• **The problem**
Please filter the entries for the word "bases" and copy every line that has it.

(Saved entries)
※
/-- Deals the tensors that need rows in a stack out: (index, stack, offset in that stack's region). `sums` holds the rows
dealt to each stack so far. -/
def State.dealStacks (s : State) : List (Nat × Nat × Nat) → Map Nat → Option (List (Nat × Nat × Nat) × Map Nat)
  | [], sums => some ([], sums)
  | (i, lea, rows) :: l, sums =>
    match (nearStacks lea).find? (fun m => s.stackRoom m (Map.get 0 sums m + rows)) with
    | none => none
    | some m =>
      let at0 := Map.get 0 sums m
      (s.dealStacks l (Map.put sums m (at0 + rows))).map (fun x => ((i, m, at0) :: x.1, x.2))

/-- A region of the firmware that every fold may read. -/
def State.makeRegion (s : State) (n slot base count f : Nat) : State :=
  let s := (s.setFld Fld.hubStkRegionBaseRow n slot base).setFld Fld.hubStkRegionRowCount n slot count
  let s := (s.setFld Fld.hubStkRegionCfgWclass n slot 1).setFld Fld.hubStkRegionCfgShare n slot 1
  let s := (s.setFld Fld.hubStkRegionCfgFwOwned n slot 1).setFld Fld.hubStkRegionCfgFold n slot f
  s.setFld Fld.hubStkRegionCfgValid n slot 1

/-- Makes the regions of a copy; (stack, slot, base) of each. -/
def State.makeRegions (f : Nat) : List (Nat × Nat) → State → Option (List (Nat × Nat × Nat) × State)
  | [], s => some ([], s)
  | (n, rows) :: l, s =>
    match s.freeSlot n, s.freeSpan n (toFive rows) with
    | some slot, some base =>
      (State.makeRegions f l (s.makeRegion n slot base (toFive rows) f)).map (fun x => ((n, slot, base) :: x.1, x.2))
    | _, _ => none

/-! ### Copies of other models -/

/-- The copies that a model record stands for. -/
def Model.copies (m : Model) : List Copy := m.cur :: (m.next.toList ++ m.old)

/-- The copies that stand in the stacks: those of models that are not being loaded for the first time. -/
def State.placedCopies (s : State) : List Copy := (s.models.filter (fun e => e.2.state != 1)).flatMap (fun e => e.2.copies)

/-- R398: a copy with the same manifest hash, whose rows in the stacks are shared. -/
def State.twin (s : State) (hash : List (BitVec 8)) : Option Copy :=
  s.placedCopies.find? (fun c => c.hash == hash && !c.tensors.isEmpty)

/-- Which tensors have rows of their own in the stacks: all but those that the image places in a region of its fold. -/
def Placed.inShare (p : Placed) : Bool := p.region < 64 && !p.data.isEmpty

/-- Gives the tensors of a copy their place in the stacks, and writes them there. `fixed` names the tensors that a region of
the fold holds. -/
def State.placeStacks (s : State) (c : Copy) (fixed : List Nat) : Option (Copy × State) :=
  let ix := (List.range c.tensors.length).zip c.tensors
  match s.twin c.hash with
  | some t =>
    some ({ c with tensors := ix.map (fun (x : Nat × Placed) => match t.tensors[x.1]? with
      | some y => if fixed.contains x.1 then x.2 else { x.2 with stack := y.stack, region := y.region, row := y.row }
      | none => x.2) }, s)
  | none =>
    let need := (ix.filter (fun x => !fixed.contains x.1 && !x.2.data.isEmpty)).map (fun x => (x.1, x.2.cluster / 24, x.2.data.length))
    (s.dealStacks need []).bind (fun (dealt : List (Nat × Nat × Nat) × Map Nat) =>
      (State.makeRegions c.fold dealt.2 s).map (fun (made : List (Nat × Nat × Nat) × State) =>
        let tensors := ix.map (fun (x : Nat × Placed) => match dealt.1.find? (fun d => d.1 == x.1) with
          | some (_, m, off) => (match made.1.find? (fun r => r.1 == m) with
            | some (_, slot, base) => { x.2 with stack := m, region := slot, row := base + off }
            | none => x.2)
          | none => x.2)
        ({ c with tensors := tensors },
          (tensors.filter Placed.inShare).foldl (fun (s : State) p => s.stackWrites p.stack p.row p.data) made.2)))

/-! ### Numeric rows (R398, Table 06-3) -/

def stackAddr (n a : Nat) : Nat := n * 2 ^ 56 + a * 2 ^ 9

/-- The shadow bases of the array tensors of one layer in one cluster, in directory order. -/
def Copy.shadows (c : Copy) (p : Placed) : List Nat :=
  (c.tensors.filter (fun x => x.kind == 1 && x.layer == p.layer && x.cluster == p.cluster)).map (fun x => stackAddr x.stack x.row)

/-- The rows of a tensor as they stand in scratchpad. -/
def Copy.scratchRows (c : Copy) (p : Placed) (data : List Row) : List Row :=
  if p.kind ≠ 2 then data
  else
    let bases := c.shadows p
    (List.zipWith (fun (r : Row) (i : Nat) => match bases[i]? with
      | some b => Row.put r 256 8 b
      | none => r) data (List.range data.length))

/-! ### Scratchpad (R397, R553) -/

/-- The banks that open partitions want stand powered and filled, and the partitions are open (log 77). -/
def State.readyBanks (s : State) (q : Nat) : State :=
  let s := s.modCluster q (fun c => { c with opens := [] })
  (List.range 48).foldl (fun (s : State) b =>
    if ¬ s.bankWanted q b ∨ s.bankPowered q b then s
    else
      let ids := (Map.find (s.cluster q).filling b).toList
      let s := s.modArb (q / 24) (fun a => { a with waiting := a.waiting.filter (fun r => !ids.contains r.id) })
      let s := s.dropGrants (q / 24) (fun g => ids.contains g.id)
      let s := s.modCluster q (fun c => { c with filling := Map.del c.filling b })
      ((s.zeroBank q b).setBit Fld.cluBankPowerPowered q 0 b true).showPending q b) s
※
• **Answer**
/-- The shadow bases of the array tensors of one layer in one cluster, in directory order. -/
    let bases := c.shadows p
    (List.zipWith (fun (r : Row) (i : Nat) => match bases[i]? with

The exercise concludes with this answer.